Footnotes, Chapter I
1Ethnographies of Eskimo and Indian groups and discussions of research methodology often touch briefly upon questions of interpersonal relationships (Vallee, 1967; De Poncins, 1941; Murphy & Hughes, 1965). One excellent study is available which analyzes the difficulties American Indians and white people have merely in talking to each other (Wax & Thomas, 1961). Others attempt to give practical suggestions to whites working with Indians and Eskimos in such roles as community change agent (Pollaca, 1962), doctor (Kemnitzer, 1967), or teacher (Bureau of Indian Affairs, 1970; Kleinfeld, 1971). These types of cross-cultural interactions differ from the boarding home parent-student relationship because the scope of the interaction is limited and the objectives relatively clear.
2These payments, while affected by wage-price controls, were intended to change in 1971-72 to take into account cost of living differences in different areas of Alaska and to decrease the incentive for parents to board large numbers of students by reducing payments for more than two students. Placing two students together is desirable since they provide emotional support for each other, but placing large numbers of students in a home usually places too great a strain on the household and prevents parents from giving sufficient attention to each student.

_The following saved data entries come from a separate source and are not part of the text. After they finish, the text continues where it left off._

-- ==== Sys2Proof/Machine/ChainDesc.lean ====
section
/-! DEFINITION. The chain descriptor (R200 to R203), the checks of a program's start (R216, R218) and the
addresses of a program (R199, R202, R211, R212). -/

namespace Sys2Proof.Machine
open Sys2Proof

def sgn (bits v : Nat) : Int := if v < 2 ^ (bits - 1) then v else (v : Int) - 2 ^ bits

def streamOf64 (w0 w1 : W64) : ChainStream :=
  { tile := wf w0 63 62, base := wf w0 61 41 / 16 * 16, bf16 := wbit w0 40, lmode := wf w0 39 38,
    rstr := sgn 24 (wf w1 63 40), sstr := sgn 24 (wf w1 39 16) }

def stageOf64 (w0 w1 : W64) : ChainStage :=
  { fn := wf w0 63 58, xs := wf w0 57 55, ys := wf w0 54 52, zs := wf w0 51 49, cond := wf w0 48 46,
    sh := sgn 8 (wf w0 45 38), rmode := wf w0 37 35, rtf := wf w0 34 33,
    a := BitVec.ofNat 32 (wf w1 63 32), c := BitVec.ofNat 32 (wf w1 31 0) }

/-- The descriptor that the words spell: two words a record. -/
def chainDescOf (wd : Nat → W64) : ChainDesc :=
  let h := wd 0
  let o0 := wd 8
  let q0 := wd 10
  { nstr := wf h 60 59, span := wf h 58 46 + 1, gl := 256 / 2 ^ wf h 45 44, seed := wf h 43 41,
    streams := (List.range 3).map fun k => streamOf64 (wd (2 + 2 * k)) (wd (3 + 2 * k)),
    oTile := wf o0 63 62, oBase := wf o0 61 41 / 16 * 16, oKind := wf o0 40 39, oRstr := sgn 24 (wf (wd 9) 63 40),
    qTile := wf q0 63 62, qBase := wf q0 61 41 / 16 * 16, qTile2 := wf q0 40 39, qBase2 := wf q0 38 18 / 16 * 16,
    stages := (List.range (wf h 63 61 + 1)).map fun k => stageOf64 (wd (12 + 2 * k)) (wd (13 + 2 * k)) }

def ChainDesc.red (d : ChainDesc) : Option ChainStage := d.stages.find? fun g => g.fn = 0x10
def ChainDesc.qnt (d : ChainDesc) : Option ChainStage := d.stages.find? fun g => g.fn = 0x11
def ChainDesc.smax (d : ChainDesc) : Bool := (d.red.map fun g => g.rmode == 3).getD false
def ChainDesc.groups (d : ChainDesc) : Nat := 256 / d.gl
def ChainDesc.cw (d : ChainDesc) : Cw := cwOf ((d.qnt.map fun g => g.c.setWidth 16).getD 0)
def ChainDesc.seTile (d : ChainDesc) : Nat := (d.qnt.map fun g => field g.a.toNat 31 30).getD 0
def ChainDesc.seBase (d : ChainDesc) : Nat := (d.qnt.map fun g => field g.a.toNat 29 9).getD 0

/-! ### CHN_DESC (R218) -/

/-- Operand sources that a function uses (R203, R204). -/
def usesY (fn : Nat) : Bool := decide (1 ≤ fn) && decide (fn ≤ 7)
def usesZ (fn : Nat) : Bool := fn = 4 || fn = 7

def legalFn (fn : Nat) : Bool := (decide (1 ≤ fn) && decide (fn ≤ 0x0E)) || fn = 0x10 || fn = 0x11

/-- A used source is legal in stage `k`; an unused one is 0. -/
def srcOk (d : ChainDesc) (k v : Nat) (used : Bool) : Bool :=
  if used then (if v = 0 then k ≠ 0 else decide (v ≤ d.nstr)) else v = 0

/-- The record of stage `k` is legal. SETILE and SEBASE of a QNT whose word supplies no exponents may hold anything
(R203; log entry 168). -/
def stageOk (d : ChainDesc) (k : Nat) (w0 w1 : W64) : Bool :=
  let g := stageOf64 w0 w1
  let last := d.stages.length = k + 1
  legalFn g.fn && wf w0 32 0 = 0 &&
  srcOk d k g.xs true && srcOk d k g.ys (usesY g.fn) && srcOk d k g.zs (usesZ g.fn) &&
  (if g.fn = 0x07 then decide (g.cond ≤ 5) else g.cond = 0) &&
  (g.fn = 0x08 || g.sh = 0) &&
  (if g.fn = 0x10 then
    decide (g.rmode ≤ 3) && decide (g.rtf ≤ 2) && (g.rtf ≠ 0 || w1 = 0) &&
    (d.stages.take k).all (fun x => x.fn ≠ 0x10)
  else g.rmode = 0 && g.rtf = 0 &&
    (if g.fn = 0x11 then last && d.oKind = 3 && wf w1 40 16 = 0 && (cwOf (g.c.setWidth 16)).legal else w1 = 0))

/-- Records that break R200 to R203, R208 or R212, by their number in CHN_FAULT, lowest first. -/
def descBad (rows : Nat) (wd : Nat → W64) : List Nat :=
  let d := chainDescOf wd
  let sq := d.cw.square && d.qnt.isSome
  (if d.nstr ≠ 0 ∧ wf (wd 0) 40 0 = 0 ∧ wd 1 = 0 ∧ rows % d.span = 0 then [] else [0]) ++
  ((List.range d.nstr).filter fun k =>
    !(wf (wd (2 + 2 * k)) 37 0 = 0 && wf (wd (2 + 2 * k)) 39 38 ≠ 3 && wf (wd (3 + 2 * k)) 15 0 = 0)).map (· + 1) ++
  (if wf (wd 8) 38 0 = 0 ∧ wf (wd 9) 39 0 = 0 ∧ ((d.oKind = 0 ∨ d.oKind = 3) → d.oRstr = 0) ∧
      (d.oKind = 3 → (d.stages.getLast?.map (·.fn)) = some 0x11) then [] else [4]) ++
  (if wf (wd 10) 17 0 = 0 ∧ wd 11 = 0 ∧ (d.red.isNone → wd 10 = 0) ∧ (d.smax = false → wf (wd 10) 40 18 = 0) then []
    else [5]) ++
  ((List.range d.stages.length).filter fun k =>
    !(stageOk d k (wd (12 + 2 * k)) (wd (13 + 2 * k))) || (sq && ((d.stages[k]?.map (·.fn)) == some 0x11) && rows % 32 != 0)).map
      (· + 0x10)

/-! ### Addresses (R199, R202, R211, R212) -/

def esize (bf16 : Bool) : Nat := if bf16 then 2 else 4

/-- Offset of lane 0 of row `r` of a stream. -/
def ChainStream.rowAt (x : ChainStream) (span r : Nat) : Int :=
  x.base + ((r / span : Nat) * x.sstr + (r % span : Nat) * x.rstr) * esize x.bf16

/-- Element stride of lane `j`. -/
def ChainStream.lane (x : ChainStream) (gl j : Nat) : Nat :=
  if x.lmode = 0 then 0 else if x.lmode = 1 then j else j / gl

/-- A range of bytes in the store of quad-local tile `tile`. -/
structure ChRange where
  tile : Nat
  lo : Int
  len : Nat
deriving DecidableEq, Repr, Inhabited

/-- What a stream reads, a range a row. -/
def ChainDesc.streamRanges (d : ChainDesc) (rows k : Nat) : List ChRange :=
  let x := d.streams.getD k {}
  (List.range rows).map fun r => ⟨x.tile, x.rowAt d.span r, (x.lane d.gl 255 + 1) * esize x.bf16⟩

/-- Bytes of plates of the QNT output of `rows` rows. -/
def ChainDesc.qntBytes (d : ChainDesc) (rows : Nat) : Nat :=
  if d.cw.square then rows / 32 * 8 * squarePlateSize d.cw.fmt else (rows + 1) / 2 * linePlateSize d.cw.fmt

def ChainDesc.outRowAt (d : ChainDesc) (r : Nat) : Int := d.oBase + (r : Int) * d.oRstr * esize (d.oKind == 2)

/-- What the main output writes; of a last line plate that odd ROWS fill by half, the scale bytes and codes of its first
half (R212). -/
def ChainDesc.outRanges (d : ChainDesc) (rows : Nat) : List ChRange :=
  match d.oKind with
  | 0 => []
  | 3 =>
    if d.cw.square ∨ rows % 2 = 0 then [⟨d.oTile, d.oBase, d.qntBytes rows⟩]
    else
      let last := d.oBase + rows / 2 * linePlateSize d.cw.fmt
      [⟨d.oTile, d.oBase, rows / 2 * linePlateSize d.cw.fmt⟩, ⟨d.oTile, last, 8⟩, ⟨d.oTile, last + 16, 256 * d.cw.fmt.width / 8⟩]
  | _ => (List.range rows).map fun r => ⟨d.oTile, d.outRowAt r, 256 * esize (d.oKind == 2)⟩

/-- The rows or whole plates of the main output, as the range check takes them. -/
def ChainDesc.plateRanges (d : ChainDesc) (rows : Nat) : List ChRange :=
  if d.oKind = 3 then [⟨d.oTile, d.oBase, d.qntBytes rows⟩] else d.outRanges rows

def ChainDesc.redRanges (d : ChainDesc) (rows : Nat) : List ChRange :=
  if d.red.isNone then []
  else
    let n := rows / d.span * d.groups * 4
    ⟨d.qTile, d.qBase, n⟩ :: (if d.smax then [⟨d.qTile2, d.qBase2, n⟩] else [])

def ChainDesc.supRanges (d : ChainDesc) (rows : Nat) : List ChRange :=
  if d.qnt.isSome && d.cw.supplied then
    [⟨d.seTile, d.seBase, if d.cw.square then rows / 32 * 8 else rows * 8⟩] else []

/-- Everything a program reads and writes. -/
def ChainDesc.ranges (d : ChainDesc) (rows : Nat) : List ChRange :=
  ((List.range d.nstr).flatMap fun k => d.streamRanges rows k) ++ d.outRanges rows ++ d.redRanges rows ++ d.supRanges rows

/-- The lowest byte of a list of ranges that lies outside the store; below 0 it is taken modulo 2^48. -/
def rangesBad (rs : List ChRange) : Option Nat :=
  rs.foldl (fun (a : Option Nat) (r : ChRange) =>
    let b : Option Nat := if r.len = 0 then none else if r.lo < 0 then some (r.lo % 281474976710656).toNat
      else if (storeBytes : Int) < r.lo + r.len then some (max r.lo (storeBytes : Int)).toNat else none
    match a, b with
    | some x, some y => some (min x y)
    | none, b => b
    | a, none => a) none

/-- CHN_RANGE by record (R216, R218): the first record with an offending byte, and that byte. -/
def chainRange (d : ChainDesc) (off rows : Nat) : Option (Nat × Nat) :=
  let recs : List (Nat × List ChRange) :=
    (0, [⟨0, off, 96 + 16 * d.stages.length⟩]) ::
    ((List.range d.nstr).map fun k => (k + 1, d.streamRanges rows k)) ++
    [(4, d.plateRanges rows), (5, d.redRanges rows), (0x10 + d.stages.length - 1, d.supRanges rows)]
  recs.findSome? fun (n, rs) => (rangesBad rs).map fun o => (n, o)

/-! ### Overlap (R216) -/

/-- Two ranges overlap: the common part. -/
def ChRange.meet (a b : ChRange) : Option (Nat × Nat × Nat) :=
  let lo := max a.lo b.lo
  let hi := min (a.lo + a.len) (b.lo + b.len)
  if a.tile = b.tile ∧ lo < hi then some (a.tile, lo.toNat, (hi - lo).toNat) else none

def meets (xs ys : List ChRange) : List (Nat × Nat × Nat) :=
  xs.flatMap fun a => ys.filterMap fun b => a.meet b

/-- The main output is exactly the view of stream `k`. Where RSTR is below 256 its rows overlap one another: row r + 1 then
reads what row r wrote, in the order of the rows (R216; log entry 169). -/
def ChainDesc.sameView (d : ChainDesc) (rows k : Nat) : Bool :=
  let x := d.streams.getD k {}
  (d.oKind = 1 || d.oKind = 2) && x.tile = d.oTile && x.lmode = 1 && x.bf16 == (d.oKind == 2) &&
  (List.range rows).all fun r => x.rowAt d.span r = d.outRowAt r

/-- The reduction array at `tile`, `base` is exactly the view of stream `k`. -/
def ChainDesc.sameRed (d : ChainDesc) (rows k tile base : Nat) : Bool :=
  let x := d.streams.getD k {}
  x.tile = tile && x.bf16 == false && (x.lmode = 2 || (x.lmode = 0 && d.gl = 256)) &&
  (List.range rows).all fun r => x.rowAt d.span r = (base + 4 * (r / d.span * d.groups) : Nat)

/-- The bytes that overlap leaves undefined: what an output shares with a stream that is not its own view,
with a supplied exponent, or with another output. -/
def ChainDesc.clashes (d : ChainDesc) (rows : Nat) : List (Nat × Nat × Nat) :=
  let o := d.outRanges rows
  let q := (d.redRanges rows).take 1
  let q2 := (d.redRanges rows).drop 1
  let ks := List.range d.nstr
  (ks.flatMap fun k => if d.sameView rows k then [] else meets o (d.streamRanges rows k)) ++
  (ks.flatMap fun k => if d.sameRed rows k d.qTile d.qBase then [] else meets q (d.streamRanges rows k)) ++
  (ks.flatMap fun k => if d.sameRed rows k d.qTile2 d.qBase2 then [] else meets q2 (d.streamRanges rows k)) ++
  meets (o ++ q ++ q2) (d.supRanges rows) ++ meets o (q ++ q2) ++ meets q q2

/-- A checked multiplier works on row `r` (R219). -/
def ChainDesc.multiplies (d : ChainDesc) (r : Nat) : Bool :=
  d.stages.any fun g => g.fn = 3 || g.fn = 4 || (decide (9 ≤ g.fn) && decide (g.fn ≤ 14)) ||
    (g.fn = 16 && (g.rmode = 2 || g.rmode = 3 || (g.rtf ≠ 0 && r % d.span = d.span - 1)))

/-- What row `r` reads of the supplied exponents. -/
def ChainDesc.supRow (d : ChainDesc) (r : Nat) : List ChRange :=
  if d.qnt.isSome && d.cw.supplied then
    (if d.cw.square then (if r % 32 = 31 then [⟨d.seTile, (d.seBase + r / 32 * 8 : Nat), 8⟩] else []) else [⟨d.seTile, (d.seBase + 8 * r : Nat), 8⟩])
  else []

/-- What row `r` reads and writes; the words of a span that is over land with the row after it. -/
def ChainDesc.rowRanges (d : ChainDesc) (results : List (Nat × Nat × W32)) (r : Nat) : List ChRange :=
  ((List.range d.nstr).map fun k => let x := d.streams.getD k {}; ⟨x.tile, x.rowAt d.span r, (x.lane d.gl 255 + 1) * esize x.bf16⟩) ++ d.supRow r ++
  (match d.oKind with
    | 0 => []
    | 3 =>
      if d.cw.square then (if r % 32 = 31 then [⟨d.oTile, (d.oBase + r / 32 * 8 * squarePlateSize d.cw.fmt : Nat), 8 * squarePlateSize d.cw.fmt⟩] else [])
      else [⟨d.oTile, (d.oBase + r / 2 * linePlateSize d.cw.fmt : Nat), linePlateSize d.cw.fmt⟩]
    | _ => [⟨d.oTile, d.outRowAt r, 256 * esize (d.oKind == 2)⟩]) ++
  results.map fun x => ⟨x.1, (x.2.1 : Nat), 4⟩

/-! ### Where a program lies -/

/-- The tile whose store a TILE field names: the spare, where one has taken the role (R86, R217). -/
def State.quadTile (s : State) (q k : Nat) : Nat :=
  let i := 4 * q + k
  match s.wardOfDie (q / 16) with
  | some w => (s.ward w).redirect i
  | none => i

/-- Words of the store of tile `i` from offset `off` on. -/
def State.storeW64 (s : State) (i off k : Nat) : W64 := BitVec.ofNat 64 (leNat (s.rdStores i (off + 8 * k) 8))

end Sys2Proof.Machine
end

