/-- A permuting COPY (R246). -/
def Desc.permuting (d : Desc) : Bool :=
  if d.kind ≠ 0 ∨ d.dense then false
  else
    let dims := (List.range 5).filter fun k =>
      decide (1 < d.dshape.cnts.getD k 1) && d.sshape.strs.getD k 0 != 0 && d.dshape.strs.getD k 0 != 0
    strideOrder d.sshape.strs dims != strideOrder d.dshape.strs dims ||
    dims.any fun k => decide (d.sshape.strs.getD k 0 < 0) != decide (d.dshape.strs.getD k 0 < 0)

def Desc.relays (d : Desc) : Bool := d.kind ≠ 0 || d.permuting

def rangesMeet (a b : Int × Int) : Bool := decide (a.1 < b.2) && decide (b.1 < a.2)

/-- Ranges of the descriptor that must not meet one another: source, destination, XADDR, CADDR. -/
def Desc.overlap (d : Desc) : Bool :=
  let x : Int × Int := ((d.xaddr : Int), (d.xaddr : Int) + d.supBytes)
  let st : Int × Int := ((d.xaddr : Int), (d.xaddr : Int) + d.stageBytes)
  let c : Int × Int := ((d.caddr : Int), (d.caddr : Int) + 8)
  let cw (r : Int × Int) : Bool := d.cf && rangesMeet c r
  let xs (r : Int × Int) : Bool := d.supBytes ≠ 0 && rangesMeet x r
  if d.kind = 4 && d.xstage then cw d.srcExtent || cw d.dstExtent || cw st
  else rangesMeet d.srcExtent d.dstExtent || xs d.srcExtent || xs d.dstExtent || cw d.srcExtent || cw d.dstExtent ||
    (d.supBytes ≠ 0 && cw x)

/-- R247 for an in-place transpose of ward `w`. -/
def State.stageBad (s : State) (w : Nat) (d : Desc) : Bool :=
  let n := d.sshape.cnts.getD 0 1
  let st : Int × Int := ((d.xaddr : Int), (d.xaddr : Int) + d.stageBytes)
  d.kind = 4 && d.xstage &&
  (d.src ≠ d.dst || !(d.dense || d.sshp = d.dshp) || n ≠ d.sshape.cnts.getD 1 1 || decide (256 < n) ||
   (d.sshape.cnts.drop 2).any (· ≠ 1) || d.pad || rangesMeet st d.srcExtent || rangesMeet st d.dstExtent ||
   !((pieces d.xaddr d.stageBytes).all fun (a, _) =>
      match (s.ward w).walk a, (s.ward w).walk d.xaddr with
      | some l, some l0 => decide (2 ^ 42 ≤ l.pa) && decide (l.pa < 2 ^ 42 + 512 * 2 ^ 22) &&
          decide (l.pa / 2 ^ 22 = l0.pa / 2 ^ 22) && decide (l.pa % 2 ^ 22 < 0x200000) && (s.ward w).holds ((l.pa - 2 ^ 42) / 2 ^ 28)
      | _, _ => false))

/-- The first failing fetch-time check after the shapes are read: cause and status. -/
def State.fetchBad (s : State) (w : Nat) (d : Desc) : Option (Nat × St) :=
  if (d.kind = 3 && (d.vectors = 0 || decide (7455 < d.vectors) || (d.sel = 3 && d.sshape.cnts.getD 0 1 ≠ 1))) then some (0x30, .protection)
  else if d.misaligned then some (0x31, .protection)
  else if d.extentBad then some (0x32, .protection)
  else if d.relays && d.overlap then some (0x33, .overlap)
  else if s.stageBad w d then some (0x35, .protection)
  else none

/-! ### Stops and confined failures (R256, R257, R260) -/

/-- A descriptor of which nothing was read. -/
def Desc.unread : Desc := { words := [], sshape := {}, dshape := {}, dense := true }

3Upon the recommendations of a psychiatrist who worked with the Boarding Home Program, this policy is being changed. Students with severe social and emotional problems, as determined by psychiatric examination during a boarding home year, will not be admitted to the program in following years.
4In this study as well, 46 Anchorage Boarding Home Program students who showed a low verbalhigh performance intelligence test score pattern were given intelligence tests at the beginning and end of the year (Peterson, 1971). These tests indicated an average growth of 7 points in I.Q. scores (see Appendix I, Table I-1). Greatest gains occurred in the vocabulary, comprehension, arithmetic, and block design sub-tests. These results cannot be used to more than suggest possible effects of Boarding Home Program experience in removing cultural bias deficits from intelligence test performance because of the statistical problem of regression toward the mean. Students selected because they score very low on a particular test such as verbal intelligence will generally score higher on a re-test because of chance factors.